## WHAT YOU NEED TO DO
Below are the entries; give again exactly the lines from the one mentioning "theorem test_div : ends" through the one mentioning "theorem test_div_by_zero : ends", inclusive.

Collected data
◇ ◇ ◇
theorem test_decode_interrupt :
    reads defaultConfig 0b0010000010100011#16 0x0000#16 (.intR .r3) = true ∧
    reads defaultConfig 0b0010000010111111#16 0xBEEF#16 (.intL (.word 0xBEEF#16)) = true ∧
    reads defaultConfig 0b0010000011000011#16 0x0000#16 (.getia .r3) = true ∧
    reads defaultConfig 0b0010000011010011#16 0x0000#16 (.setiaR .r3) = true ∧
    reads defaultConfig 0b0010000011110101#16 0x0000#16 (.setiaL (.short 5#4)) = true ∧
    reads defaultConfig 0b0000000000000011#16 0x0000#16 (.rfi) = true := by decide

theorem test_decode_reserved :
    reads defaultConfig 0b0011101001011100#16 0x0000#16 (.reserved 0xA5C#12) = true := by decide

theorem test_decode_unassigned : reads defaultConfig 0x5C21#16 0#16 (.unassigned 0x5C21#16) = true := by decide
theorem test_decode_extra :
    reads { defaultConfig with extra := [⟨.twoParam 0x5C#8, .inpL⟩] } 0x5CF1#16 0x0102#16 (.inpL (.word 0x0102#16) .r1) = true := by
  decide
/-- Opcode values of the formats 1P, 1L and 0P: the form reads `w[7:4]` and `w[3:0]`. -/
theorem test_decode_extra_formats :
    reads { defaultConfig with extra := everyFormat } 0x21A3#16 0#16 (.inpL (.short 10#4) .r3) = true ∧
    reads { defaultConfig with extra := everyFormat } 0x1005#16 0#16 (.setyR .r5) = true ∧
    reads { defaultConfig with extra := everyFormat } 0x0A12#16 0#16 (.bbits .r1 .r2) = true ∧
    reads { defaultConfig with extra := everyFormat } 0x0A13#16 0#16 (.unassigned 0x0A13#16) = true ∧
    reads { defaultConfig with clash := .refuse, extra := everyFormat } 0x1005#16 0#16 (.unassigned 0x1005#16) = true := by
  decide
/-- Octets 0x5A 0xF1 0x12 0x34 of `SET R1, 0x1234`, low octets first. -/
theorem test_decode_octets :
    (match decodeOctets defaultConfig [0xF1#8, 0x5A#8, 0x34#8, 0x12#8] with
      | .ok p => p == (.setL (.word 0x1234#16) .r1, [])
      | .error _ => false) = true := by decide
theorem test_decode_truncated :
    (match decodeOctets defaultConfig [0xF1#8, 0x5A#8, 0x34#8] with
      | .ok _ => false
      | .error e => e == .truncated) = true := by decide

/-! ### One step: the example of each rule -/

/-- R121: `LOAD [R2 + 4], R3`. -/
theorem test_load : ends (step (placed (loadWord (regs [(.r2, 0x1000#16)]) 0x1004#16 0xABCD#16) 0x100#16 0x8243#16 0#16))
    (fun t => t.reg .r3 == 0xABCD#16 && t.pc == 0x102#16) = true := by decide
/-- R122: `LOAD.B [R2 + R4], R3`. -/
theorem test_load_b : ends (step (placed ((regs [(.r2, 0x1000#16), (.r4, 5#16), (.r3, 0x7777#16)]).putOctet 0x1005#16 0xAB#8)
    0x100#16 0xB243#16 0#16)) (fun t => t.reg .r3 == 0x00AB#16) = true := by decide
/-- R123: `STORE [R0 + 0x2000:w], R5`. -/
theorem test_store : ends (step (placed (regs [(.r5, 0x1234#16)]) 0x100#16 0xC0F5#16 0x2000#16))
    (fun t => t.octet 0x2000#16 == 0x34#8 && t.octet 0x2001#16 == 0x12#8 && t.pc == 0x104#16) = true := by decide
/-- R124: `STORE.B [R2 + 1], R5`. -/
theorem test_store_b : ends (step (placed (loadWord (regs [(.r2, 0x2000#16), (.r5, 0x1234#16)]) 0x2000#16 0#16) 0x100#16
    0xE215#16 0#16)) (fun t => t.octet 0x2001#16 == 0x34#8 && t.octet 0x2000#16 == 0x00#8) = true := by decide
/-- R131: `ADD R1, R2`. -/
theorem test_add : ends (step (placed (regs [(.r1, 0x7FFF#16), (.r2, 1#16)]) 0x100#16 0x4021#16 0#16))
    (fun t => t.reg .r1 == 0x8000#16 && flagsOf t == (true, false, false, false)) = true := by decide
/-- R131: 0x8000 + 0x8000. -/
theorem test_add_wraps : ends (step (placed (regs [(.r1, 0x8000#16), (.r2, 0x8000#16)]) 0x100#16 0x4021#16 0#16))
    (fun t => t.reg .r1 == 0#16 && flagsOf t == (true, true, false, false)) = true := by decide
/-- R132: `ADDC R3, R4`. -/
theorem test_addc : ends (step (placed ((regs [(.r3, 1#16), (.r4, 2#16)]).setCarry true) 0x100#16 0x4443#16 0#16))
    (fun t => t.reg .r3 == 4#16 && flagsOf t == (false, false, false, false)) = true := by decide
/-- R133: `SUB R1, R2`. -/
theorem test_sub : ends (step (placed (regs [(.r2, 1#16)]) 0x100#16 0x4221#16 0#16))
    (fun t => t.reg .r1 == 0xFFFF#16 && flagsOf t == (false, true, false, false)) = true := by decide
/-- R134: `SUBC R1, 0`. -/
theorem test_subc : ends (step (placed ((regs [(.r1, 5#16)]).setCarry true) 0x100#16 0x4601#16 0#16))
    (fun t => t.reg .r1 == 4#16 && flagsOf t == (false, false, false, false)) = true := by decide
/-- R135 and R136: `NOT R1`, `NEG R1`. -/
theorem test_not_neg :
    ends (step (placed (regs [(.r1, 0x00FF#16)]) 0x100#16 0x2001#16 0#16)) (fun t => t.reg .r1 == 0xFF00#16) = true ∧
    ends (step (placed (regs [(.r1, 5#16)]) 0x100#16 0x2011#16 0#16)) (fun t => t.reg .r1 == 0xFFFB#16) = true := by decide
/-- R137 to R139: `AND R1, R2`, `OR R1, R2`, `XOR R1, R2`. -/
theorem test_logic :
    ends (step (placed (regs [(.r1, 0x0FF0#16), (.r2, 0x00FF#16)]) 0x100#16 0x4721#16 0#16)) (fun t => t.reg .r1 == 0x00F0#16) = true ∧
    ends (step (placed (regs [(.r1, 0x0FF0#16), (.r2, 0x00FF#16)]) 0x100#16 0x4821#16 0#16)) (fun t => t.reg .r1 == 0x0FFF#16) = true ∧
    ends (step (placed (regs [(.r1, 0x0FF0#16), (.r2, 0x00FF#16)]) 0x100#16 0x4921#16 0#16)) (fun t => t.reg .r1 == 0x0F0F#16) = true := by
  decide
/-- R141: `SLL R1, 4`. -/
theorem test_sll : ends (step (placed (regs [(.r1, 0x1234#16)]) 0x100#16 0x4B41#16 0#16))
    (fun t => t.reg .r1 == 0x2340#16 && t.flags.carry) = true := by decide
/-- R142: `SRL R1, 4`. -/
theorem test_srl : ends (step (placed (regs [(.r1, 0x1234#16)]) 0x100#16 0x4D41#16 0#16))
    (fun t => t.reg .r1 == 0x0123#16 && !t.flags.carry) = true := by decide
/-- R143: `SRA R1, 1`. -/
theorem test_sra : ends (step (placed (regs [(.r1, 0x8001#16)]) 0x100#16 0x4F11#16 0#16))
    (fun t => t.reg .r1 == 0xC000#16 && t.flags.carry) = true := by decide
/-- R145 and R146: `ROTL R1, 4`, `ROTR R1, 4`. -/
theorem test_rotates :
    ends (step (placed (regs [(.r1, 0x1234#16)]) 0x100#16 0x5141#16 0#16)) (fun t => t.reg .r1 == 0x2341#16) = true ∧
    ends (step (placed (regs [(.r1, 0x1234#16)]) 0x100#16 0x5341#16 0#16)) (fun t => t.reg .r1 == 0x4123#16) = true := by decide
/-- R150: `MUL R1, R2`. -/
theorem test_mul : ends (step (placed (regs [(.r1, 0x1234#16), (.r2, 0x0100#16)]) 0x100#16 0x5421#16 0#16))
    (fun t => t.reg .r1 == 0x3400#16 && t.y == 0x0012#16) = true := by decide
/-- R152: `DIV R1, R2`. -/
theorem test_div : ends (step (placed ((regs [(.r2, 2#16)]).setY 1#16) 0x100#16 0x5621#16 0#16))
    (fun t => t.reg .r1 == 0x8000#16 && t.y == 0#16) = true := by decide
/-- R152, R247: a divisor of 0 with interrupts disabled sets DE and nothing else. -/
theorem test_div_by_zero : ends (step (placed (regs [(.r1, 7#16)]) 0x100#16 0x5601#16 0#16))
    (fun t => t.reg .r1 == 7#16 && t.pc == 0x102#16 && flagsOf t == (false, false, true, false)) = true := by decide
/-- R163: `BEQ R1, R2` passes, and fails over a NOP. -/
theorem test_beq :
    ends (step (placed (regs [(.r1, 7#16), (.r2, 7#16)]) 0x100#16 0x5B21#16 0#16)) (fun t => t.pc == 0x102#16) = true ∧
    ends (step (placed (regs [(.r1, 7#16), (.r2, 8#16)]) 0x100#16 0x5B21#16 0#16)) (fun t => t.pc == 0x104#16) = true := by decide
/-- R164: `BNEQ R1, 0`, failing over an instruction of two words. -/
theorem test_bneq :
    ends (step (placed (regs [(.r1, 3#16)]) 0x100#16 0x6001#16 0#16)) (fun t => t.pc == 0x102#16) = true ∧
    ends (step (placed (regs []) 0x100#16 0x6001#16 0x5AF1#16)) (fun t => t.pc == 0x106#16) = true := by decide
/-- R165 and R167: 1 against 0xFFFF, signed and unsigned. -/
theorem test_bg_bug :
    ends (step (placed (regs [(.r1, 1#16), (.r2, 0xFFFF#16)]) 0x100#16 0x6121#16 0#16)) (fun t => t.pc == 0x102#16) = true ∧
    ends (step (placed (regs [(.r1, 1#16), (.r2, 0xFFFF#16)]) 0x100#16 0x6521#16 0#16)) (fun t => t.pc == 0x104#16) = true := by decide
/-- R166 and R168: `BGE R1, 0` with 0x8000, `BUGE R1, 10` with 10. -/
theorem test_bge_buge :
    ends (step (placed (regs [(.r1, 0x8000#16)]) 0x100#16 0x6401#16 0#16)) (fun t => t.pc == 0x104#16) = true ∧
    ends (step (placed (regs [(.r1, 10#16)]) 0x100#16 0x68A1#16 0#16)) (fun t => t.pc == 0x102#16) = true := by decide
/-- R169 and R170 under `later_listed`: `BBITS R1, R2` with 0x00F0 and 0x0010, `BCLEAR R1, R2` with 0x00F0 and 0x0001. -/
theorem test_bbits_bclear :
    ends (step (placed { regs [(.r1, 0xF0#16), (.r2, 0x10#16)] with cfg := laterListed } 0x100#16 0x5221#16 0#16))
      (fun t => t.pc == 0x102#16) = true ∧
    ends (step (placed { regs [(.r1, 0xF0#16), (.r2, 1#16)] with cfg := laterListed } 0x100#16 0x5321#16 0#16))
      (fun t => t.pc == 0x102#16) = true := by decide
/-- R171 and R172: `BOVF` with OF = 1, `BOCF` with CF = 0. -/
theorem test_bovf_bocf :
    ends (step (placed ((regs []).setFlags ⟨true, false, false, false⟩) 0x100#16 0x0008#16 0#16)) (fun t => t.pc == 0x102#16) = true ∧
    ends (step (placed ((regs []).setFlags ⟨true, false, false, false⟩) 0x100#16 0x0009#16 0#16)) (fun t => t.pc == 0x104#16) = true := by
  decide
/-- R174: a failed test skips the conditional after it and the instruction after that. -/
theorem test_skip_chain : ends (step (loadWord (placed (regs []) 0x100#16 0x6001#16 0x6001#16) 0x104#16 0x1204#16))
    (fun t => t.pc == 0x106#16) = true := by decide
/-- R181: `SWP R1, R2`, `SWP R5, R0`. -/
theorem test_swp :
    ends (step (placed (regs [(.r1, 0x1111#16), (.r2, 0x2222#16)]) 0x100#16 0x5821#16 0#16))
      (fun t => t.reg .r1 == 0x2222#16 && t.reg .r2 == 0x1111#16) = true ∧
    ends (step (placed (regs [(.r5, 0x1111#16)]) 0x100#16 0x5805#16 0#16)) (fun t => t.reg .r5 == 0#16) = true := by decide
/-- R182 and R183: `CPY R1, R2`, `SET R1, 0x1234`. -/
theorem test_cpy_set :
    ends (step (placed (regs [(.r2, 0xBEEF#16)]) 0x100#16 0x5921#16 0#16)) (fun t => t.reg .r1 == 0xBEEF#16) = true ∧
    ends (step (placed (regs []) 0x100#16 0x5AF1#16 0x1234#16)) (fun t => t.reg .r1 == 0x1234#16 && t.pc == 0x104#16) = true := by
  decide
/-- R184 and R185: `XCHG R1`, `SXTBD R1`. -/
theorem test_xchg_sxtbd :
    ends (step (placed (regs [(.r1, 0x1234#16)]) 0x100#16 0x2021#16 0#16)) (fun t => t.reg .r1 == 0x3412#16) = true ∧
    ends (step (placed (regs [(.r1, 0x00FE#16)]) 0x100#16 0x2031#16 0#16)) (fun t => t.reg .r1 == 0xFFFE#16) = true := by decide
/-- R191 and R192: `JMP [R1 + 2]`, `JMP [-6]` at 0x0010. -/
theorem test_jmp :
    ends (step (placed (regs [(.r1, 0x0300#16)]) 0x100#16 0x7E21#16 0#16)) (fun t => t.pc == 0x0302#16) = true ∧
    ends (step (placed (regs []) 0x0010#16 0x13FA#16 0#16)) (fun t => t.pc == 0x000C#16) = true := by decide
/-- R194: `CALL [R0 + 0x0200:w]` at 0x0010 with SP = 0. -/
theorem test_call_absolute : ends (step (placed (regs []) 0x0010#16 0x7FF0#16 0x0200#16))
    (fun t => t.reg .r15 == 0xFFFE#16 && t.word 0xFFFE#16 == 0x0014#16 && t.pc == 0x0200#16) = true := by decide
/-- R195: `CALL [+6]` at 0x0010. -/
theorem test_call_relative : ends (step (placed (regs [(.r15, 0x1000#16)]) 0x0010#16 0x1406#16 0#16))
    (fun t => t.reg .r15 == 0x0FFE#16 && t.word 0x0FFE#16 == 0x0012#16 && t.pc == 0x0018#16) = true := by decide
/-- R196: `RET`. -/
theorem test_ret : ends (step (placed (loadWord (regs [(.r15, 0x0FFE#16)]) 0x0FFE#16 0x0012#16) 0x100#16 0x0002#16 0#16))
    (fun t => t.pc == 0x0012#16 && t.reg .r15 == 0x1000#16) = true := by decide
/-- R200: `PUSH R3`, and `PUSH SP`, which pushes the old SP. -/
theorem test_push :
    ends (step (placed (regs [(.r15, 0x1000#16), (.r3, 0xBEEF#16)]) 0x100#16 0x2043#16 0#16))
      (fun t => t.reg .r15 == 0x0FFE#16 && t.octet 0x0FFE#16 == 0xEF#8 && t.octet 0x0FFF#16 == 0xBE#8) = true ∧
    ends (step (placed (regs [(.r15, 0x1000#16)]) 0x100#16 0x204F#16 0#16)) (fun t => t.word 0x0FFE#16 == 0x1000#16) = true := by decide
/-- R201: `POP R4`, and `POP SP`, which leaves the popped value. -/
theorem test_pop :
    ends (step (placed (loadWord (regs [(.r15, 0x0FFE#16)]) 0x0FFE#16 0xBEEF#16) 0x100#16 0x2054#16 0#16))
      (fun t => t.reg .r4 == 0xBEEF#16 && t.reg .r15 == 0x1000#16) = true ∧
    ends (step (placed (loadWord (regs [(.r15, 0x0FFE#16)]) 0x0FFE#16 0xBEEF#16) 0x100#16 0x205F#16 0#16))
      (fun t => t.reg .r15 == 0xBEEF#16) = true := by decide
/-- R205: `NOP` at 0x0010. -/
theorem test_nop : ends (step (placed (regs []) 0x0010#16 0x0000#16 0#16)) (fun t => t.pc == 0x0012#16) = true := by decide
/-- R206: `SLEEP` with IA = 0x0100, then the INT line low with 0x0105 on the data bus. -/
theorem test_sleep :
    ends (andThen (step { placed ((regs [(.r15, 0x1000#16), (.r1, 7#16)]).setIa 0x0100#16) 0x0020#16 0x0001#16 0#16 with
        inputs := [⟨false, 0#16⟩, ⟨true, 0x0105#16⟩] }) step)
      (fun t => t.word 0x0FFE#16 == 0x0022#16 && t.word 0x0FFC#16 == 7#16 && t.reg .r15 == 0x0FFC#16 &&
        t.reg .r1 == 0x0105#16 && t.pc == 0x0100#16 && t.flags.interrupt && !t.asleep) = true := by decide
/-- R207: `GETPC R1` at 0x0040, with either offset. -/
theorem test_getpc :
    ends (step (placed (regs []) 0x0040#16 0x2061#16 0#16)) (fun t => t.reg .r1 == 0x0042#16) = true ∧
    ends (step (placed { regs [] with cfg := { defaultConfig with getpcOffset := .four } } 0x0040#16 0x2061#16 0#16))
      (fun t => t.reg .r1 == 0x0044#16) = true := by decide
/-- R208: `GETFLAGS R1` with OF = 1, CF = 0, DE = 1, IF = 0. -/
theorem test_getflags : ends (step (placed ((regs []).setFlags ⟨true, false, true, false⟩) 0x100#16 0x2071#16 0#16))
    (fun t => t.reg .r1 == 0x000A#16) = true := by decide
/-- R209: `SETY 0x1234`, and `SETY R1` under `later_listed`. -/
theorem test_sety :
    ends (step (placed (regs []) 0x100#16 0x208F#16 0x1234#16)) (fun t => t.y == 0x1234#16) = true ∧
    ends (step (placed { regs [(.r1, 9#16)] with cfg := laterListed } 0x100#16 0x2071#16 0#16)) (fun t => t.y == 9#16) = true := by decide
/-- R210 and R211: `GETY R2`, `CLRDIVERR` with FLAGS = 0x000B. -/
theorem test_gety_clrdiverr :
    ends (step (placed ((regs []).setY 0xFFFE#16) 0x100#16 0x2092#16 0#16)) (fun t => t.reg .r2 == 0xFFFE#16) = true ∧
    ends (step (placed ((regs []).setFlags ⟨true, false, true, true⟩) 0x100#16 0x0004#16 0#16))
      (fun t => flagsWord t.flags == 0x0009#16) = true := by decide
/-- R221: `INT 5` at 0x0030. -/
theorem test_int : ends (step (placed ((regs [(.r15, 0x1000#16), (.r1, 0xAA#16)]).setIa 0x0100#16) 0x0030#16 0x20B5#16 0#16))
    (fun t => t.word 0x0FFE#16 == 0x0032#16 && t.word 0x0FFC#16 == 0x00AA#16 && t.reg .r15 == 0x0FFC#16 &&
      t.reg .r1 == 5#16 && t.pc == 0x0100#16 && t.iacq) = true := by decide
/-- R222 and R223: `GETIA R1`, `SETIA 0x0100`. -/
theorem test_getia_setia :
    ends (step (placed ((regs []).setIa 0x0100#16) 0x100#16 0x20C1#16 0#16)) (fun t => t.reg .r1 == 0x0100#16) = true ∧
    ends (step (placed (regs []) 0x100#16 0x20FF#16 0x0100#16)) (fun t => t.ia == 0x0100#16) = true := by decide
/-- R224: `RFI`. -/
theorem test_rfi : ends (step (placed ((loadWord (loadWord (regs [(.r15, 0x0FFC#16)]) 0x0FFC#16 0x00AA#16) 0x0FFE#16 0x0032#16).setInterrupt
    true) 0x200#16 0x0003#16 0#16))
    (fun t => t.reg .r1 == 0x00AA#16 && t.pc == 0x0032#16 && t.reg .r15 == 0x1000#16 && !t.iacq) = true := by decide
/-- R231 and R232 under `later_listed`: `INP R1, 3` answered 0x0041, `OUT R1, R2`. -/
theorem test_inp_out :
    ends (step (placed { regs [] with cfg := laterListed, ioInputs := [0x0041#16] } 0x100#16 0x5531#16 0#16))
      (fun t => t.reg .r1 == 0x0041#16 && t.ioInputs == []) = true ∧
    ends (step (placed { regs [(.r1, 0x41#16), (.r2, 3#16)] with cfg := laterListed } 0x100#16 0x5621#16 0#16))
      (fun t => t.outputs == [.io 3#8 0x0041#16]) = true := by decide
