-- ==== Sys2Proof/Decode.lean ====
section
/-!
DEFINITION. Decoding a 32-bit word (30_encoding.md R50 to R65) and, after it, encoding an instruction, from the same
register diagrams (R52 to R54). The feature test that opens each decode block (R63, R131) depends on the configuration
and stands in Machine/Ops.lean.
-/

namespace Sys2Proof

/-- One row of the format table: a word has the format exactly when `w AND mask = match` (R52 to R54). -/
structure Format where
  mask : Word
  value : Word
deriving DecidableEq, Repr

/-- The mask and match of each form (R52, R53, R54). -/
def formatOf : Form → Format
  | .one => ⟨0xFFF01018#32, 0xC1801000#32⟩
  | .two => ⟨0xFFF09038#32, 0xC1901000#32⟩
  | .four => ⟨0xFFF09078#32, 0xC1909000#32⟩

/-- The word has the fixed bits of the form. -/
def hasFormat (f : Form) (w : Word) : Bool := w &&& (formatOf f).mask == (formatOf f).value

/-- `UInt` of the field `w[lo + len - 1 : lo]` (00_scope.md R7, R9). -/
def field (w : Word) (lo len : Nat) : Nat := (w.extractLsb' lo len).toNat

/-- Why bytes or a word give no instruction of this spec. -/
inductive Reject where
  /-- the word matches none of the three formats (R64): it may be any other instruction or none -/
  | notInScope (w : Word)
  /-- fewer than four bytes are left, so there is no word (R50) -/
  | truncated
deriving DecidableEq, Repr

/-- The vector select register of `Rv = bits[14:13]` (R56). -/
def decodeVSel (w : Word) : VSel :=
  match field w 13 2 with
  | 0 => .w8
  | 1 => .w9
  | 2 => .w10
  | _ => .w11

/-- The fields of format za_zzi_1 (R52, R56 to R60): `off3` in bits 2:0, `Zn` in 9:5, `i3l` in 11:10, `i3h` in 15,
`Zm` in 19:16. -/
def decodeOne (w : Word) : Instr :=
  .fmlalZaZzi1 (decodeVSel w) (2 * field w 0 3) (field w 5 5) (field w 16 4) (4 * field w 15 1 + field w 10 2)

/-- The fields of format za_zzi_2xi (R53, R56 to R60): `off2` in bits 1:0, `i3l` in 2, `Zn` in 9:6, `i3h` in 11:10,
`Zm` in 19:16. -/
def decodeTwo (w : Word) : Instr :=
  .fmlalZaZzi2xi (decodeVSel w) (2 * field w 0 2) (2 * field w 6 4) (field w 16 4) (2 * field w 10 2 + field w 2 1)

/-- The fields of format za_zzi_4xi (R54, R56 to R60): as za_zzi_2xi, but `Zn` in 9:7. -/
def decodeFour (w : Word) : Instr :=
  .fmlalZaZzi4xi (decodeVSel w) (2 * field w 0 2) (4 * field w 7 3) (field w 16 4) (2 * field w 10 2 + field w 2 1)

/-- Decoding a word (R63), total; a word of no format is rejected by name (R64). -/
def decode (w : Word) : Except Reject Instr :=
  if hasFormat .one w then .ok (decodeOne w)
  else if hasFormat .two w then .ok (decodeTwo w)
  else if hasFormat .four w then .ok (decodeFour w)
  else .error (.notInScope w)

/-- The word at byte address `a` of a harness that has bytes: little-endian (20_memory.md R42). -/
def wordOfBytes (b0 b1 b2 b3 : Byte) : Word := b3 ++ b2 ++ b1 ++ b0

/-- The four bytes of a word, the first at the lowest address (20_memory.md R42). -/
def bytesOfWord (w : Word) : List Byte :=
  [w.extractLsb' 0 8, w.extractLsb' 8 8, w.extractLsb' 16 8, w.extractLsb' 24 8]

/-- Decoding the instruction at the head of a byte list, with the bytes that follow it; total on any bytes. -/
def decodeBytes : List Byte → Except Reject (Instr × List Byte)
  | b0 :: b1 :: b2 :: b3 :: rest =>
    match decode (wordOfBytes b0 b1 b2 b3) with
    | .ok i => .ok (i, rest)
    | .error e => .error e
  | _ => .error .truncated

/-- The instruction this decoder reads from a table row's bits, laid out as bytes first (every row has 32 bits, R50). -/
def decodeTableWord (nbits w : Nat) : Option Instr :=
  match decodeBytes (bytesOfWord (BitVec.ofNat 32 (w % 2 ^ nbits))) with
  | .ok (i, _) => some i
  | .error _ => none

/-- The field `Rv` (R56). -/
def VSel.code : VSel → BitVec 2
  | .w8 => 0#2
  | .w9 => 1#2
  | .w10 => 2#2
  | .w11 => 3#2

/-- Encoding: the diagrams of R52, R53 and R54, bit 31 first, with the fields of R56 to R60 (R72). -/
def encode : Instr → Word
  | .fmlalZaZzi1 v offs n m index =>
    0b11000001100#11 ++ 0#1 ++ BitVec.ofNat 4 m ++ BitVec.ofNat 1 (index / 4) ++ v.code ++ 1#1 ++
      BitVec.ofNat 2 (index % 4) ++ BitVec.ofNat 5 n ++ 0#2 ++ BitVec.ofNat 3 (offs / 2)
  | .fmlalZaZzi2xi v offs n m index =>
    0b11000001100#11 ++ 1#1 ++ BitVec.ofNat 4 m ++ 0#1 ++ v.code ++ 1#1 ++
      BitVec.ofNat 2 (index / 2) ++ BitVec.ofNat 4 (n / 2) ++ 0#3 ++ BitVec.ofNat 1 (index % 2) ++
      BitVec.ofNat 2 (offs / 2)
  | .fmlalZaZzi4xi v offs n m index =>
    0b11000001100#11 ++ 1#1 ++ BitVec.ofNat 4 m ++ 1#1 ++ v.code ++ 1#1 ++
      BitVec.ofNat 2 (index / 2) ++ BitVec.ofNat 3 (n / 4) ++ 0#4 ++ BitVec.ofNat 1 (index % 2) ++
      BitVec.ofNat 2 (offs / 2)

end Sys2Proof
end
◇ ◇ ◇
## YOUR SOLUTION
theorem test_div : ends (step (placed ((regs [(.r2, 2#16)]).setY 1#16) 0x100#16 0x5621#16 0#16))
    (fun t => t.reg .r1 == 0x8000#16 && t.y == 0#16) = true := by decide
/-- R152, R247: a divisor of 0 with interrupts disabled sets DE and nothing else. -/
theorem test_div_by_zero : ends (step (placed (regs [(.r1, 7#16)]) 0x100#16 0x5601#16 0#16))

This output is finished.